Tecky acts as a **context-aware agent**, observing how users complete digital tasks and suggesting or executing them through a human-like interface.
---
## 📊 Dataset Overview
This dataset is the foundation for training **Vision-Language Models (VLMs)** to understand **graphical user interfaces (GUIs)** in desktop environments. It contains thousands of labeled UI elements from real-world app screenshots.
> This dataset is focused solely on **UI element detection and understanding**.
> Workflow modeling and full action-sequence understanding will be released in a future dataset.
With this data, models can:
- Parse GUI screenshots
- Identify actionable elements like buttons, inputs, sliders
- Predict appropriate click targets based on instructions
- Learn general UI semantics across diverse applications
---
## 🎯 Goal
The main objective is to train VLMs that:
- Understand visual structure in desktop environments
- Predict user actions (like click targets) based on screenshots and instructions
- Learn generic UI semantics across apps and layouts
- Enable automation agents like Tecky to reason and act visually
The dataset is a unified and normalized collection from open sources, focused on real desktop UI.
---
## 📁 Dataset Structure
Each entry in the JSONL files includes:
- `system` prompt (task context for Tecky)
- `user` message with:
- `image`: path to a screenshot
- `text`: instruction (e.g. “click the settings icon”)
- `assistant` response:
- JSON object with:
- `actions`: array of predicted clicks
- `status_update`: short explanation of the action
**Image paths** are relative to the repo and organized in folders like `images_split/00000-09999/`.
We provide:
- `train.jsonl`: main training set
- `valid.jsonl`: 5% validation sample from across all sources
---
## ⚖️ Licenses & Attribution
This dataset merges multiple public sources. Each is preserved under its original license and properly credited.
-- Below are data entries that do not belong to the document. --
@[simp] theorem stopToOff_now (d : Device) : (stopToOff d).now = d.now := by
  simp [stopToOff]
@[simp] theorem stopToOff_draws (d : Device) : (stopToOff d).draws = d.draws := by
  simp [stopToOff]
@[simp] theorem stopToOff_tbl (d : Device) : (stopToOff d).tbl = d.tbl := by
  simp [stopToOff]
@[simp] theorem stopToOff_rau (d : Device) : (stopToOff d).rau = d.rau := by
  simp [stopToOff]
@[simp] theorem stopToOff_rta (d : Device) : (stopToOff d).rta = d.rta := by
  simp [stopToOff]
@[simp] theorem stopToOff_bc (d : Device) : (stopToOff d).bc = d.bc := by
  simp [stopToOff]
@[simp] theorem stopToOff_se (d : Device) : (stopToOff d).se = d.se := by
  simp [stopToOff]
@[simp] theorem stopToOff_mc (d : Device) : (stopToOff d).mc = d.mc := by
  simp [stopToOff]
@[simp] theorem stopToOff_cs (d : Device) : (stopToOff d).cs = d.cs := by
  simp [stopToOff]

@[simp] theorem enterCranking_now (d : Device) : (enterCranking d).now = d.now := by
  simp [enterCranking]
@[simp] theorem enterCranking_draws (d : Device) : (enterCranking d).draws = d.draws := by
  simp [enterCranking]
@[simp] theorem enterCranking_tbl (d : Device) : (enterCranking d).tbl = d.tbl := by
  simp [enterCranking]
@[simp] theorem enterCranking_rau (d : Device) : (enterCranking d).rau = d.rau := by
  simp [enterCranking]
@[simp] theorem enterCranking_rta (d : Device) : (enterCranking d).rta = d.rta := by
  simp [enterCranking]
@[simp] theorem enterCranking_bc (d : Device) : (enterCranking d).bc = d.bc := by
  simp [enterCranking]
@[simp] theorem enterCranking_se (d : Device) : (enterCranking d).se = d.se := by
  simp [enterCranking]
@[simp] theorem enterCranking_mc (d : Device) : (enterCranking d).mc = d.mc := by
  simp [enterCranking]
@[simp] theorem enterCranking_cs (d : Device) : (enterCranking d).cs = d.cs := by
  simp [enterCranking]

@[simp] theorem enterRunning_now (d : Device) : (enterRunning d).now = d.now := by
  simp [enterRunning]
@[simp] theorem enterRunning_draws (d : Device) : (enterRunning d).draws = d.draws := by
  simp [enterRunning]
@[simp] theorem enterRunning_tbl (d : Device) : (enterRunning d).tbl = d.tbl := by
  simp [enterRunning]
@[simp] theorem enterRunning_rau (d : Device) : (enterRunning d).rau = d.rau := by
  simp [enterRunning]
@[simp] theorem enterRunning_rta (d : Device) : (enterRunning d).rta = d.rta := by
  simp [enterRunning]
@[simp] theorem enterRunning_bc (d : Device) : (enterRunning d).bc = d.bc := by
  simp [enterRunning]
@[simp] theorem enterRunning_se (d : Device) : (enterRunning d).se = d.se := by
  simp [enterRunning]
@[simp] theorem enterRunning_mc (d : Device) : (enterRunning d).mc = d.mc := by
  simp [enterRunning]
@[simp] theorem enterRunning_cs (d : Device) : (enterRunning d).cs = d.cs := by
  simp [enterRunning]

@[simp] theorem enterWarmup_now (d : Device) : (enterWarmup d).now = d.now := by
  simp only [enterWarmup]; split <;> simp
@[simp] theorem enterWarmup_draws (d : Device) : (enterWarmup d).draws = d.draws := by
  simp only [enterWarmup]; split <;> simp
@[simp] theorem enterWarmup_tbl (d : Device) : (enterWarmup d).tbl = d.tbl := by
  simp only [enterWarmup]; split <;> simp
@[simp] theorem enterWarmup_rau (d : Device) : (enterWarmup d).rau = d.rau := by
  simp only [enterWarmup]; split <;> simp
@[simp] theorem enterWarmup_rta (d : Device) : (enterWarmup d).rta = d.rta := by
  simp only [enterWarmup]; split <;> simp
@[simp] theorem enterWarmup_bc (d : Device) : (enterWarmup d).bc = d.bc := by
  simp only [enterWarmup]; split <;> simp
@[simp] theorem enterWarmup_se (d : Device) : (enterWarmup d).se = d.se := by
  simp only [enterWarmup]; split <;> simp
@[simp] theorem enterWarmup_mc (d : Device) : (enterWarmup d).mc = d.mc := by
  simp only [enterWarmup]; split <;> simp
@[simp] theorem enterWarmup_cs (d : Device) : (enterWarmup d).cs = d.cs := by
  simp only [enterWarmup]; split <;> simp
| Dataset | License | Attribution |
|--------|---------|-------------|
| **UI element Detect Computer Vision Project** by Uled | CC BY 4.0 | `@misc{ ui-element-detect_dataset, title = { UI element Detect Dataset }, type = { Open Source Dataset }, author = { UIed }, howpublished = { \url{ https://universe.roboflow.com/uied/ui-element-detect } }, url = { https://universe.roboflow.com/uied/ui-element-detect }, journal = { Roboflow Universe }, publisher = { Roboflow }, year = { 2023 }, month = { oct }, note = { visited on 2025-07-11 }, } ` |
| **UI-Elements-Detection-Dataset** by YashJain | Apache 2.0 | [YashJain/UI-Elements-Detection-Dataset](https://huggingface.co/datasets/YashJain/UI-Elements-Detection-Dataset) |
| **ui_elemenz_dataset** by Maleke Chaker | MIT | [Original repo](https://www.kaggle.com/datasets/malekechaker/ui-elemenz-dataset) |
| **ScreenSpot** by RootsAutomation | Apache 2.0 | [rootsautomation/ScreenSpot](https://huggingface.co/datasets/rootsautomation/ScreenSpot) |
| **Annotated UI Element Dataset for Desktop Environments** | CC BY 4.0 | Martínez-Rojas, A., Rodríguez-Ruíz, A., González Enríquez, J., & Jiménez-Ramírez, A. (2024). Annotated UI Element Dataset for Desktop Environments [Data set]. Zenodo. [https://doi.org/10.5281/zenodo.10822752](https://doi.org/10.5281/zenodo.10822752) |
All usage of this dataset must respect these licenses. This release falls under **CC BY 4.0** to ensure attribution to all original sources.
---
## 🧠 Intended Use
This dataset is intended for:
- Training VLMs and UI agents (like Tecky)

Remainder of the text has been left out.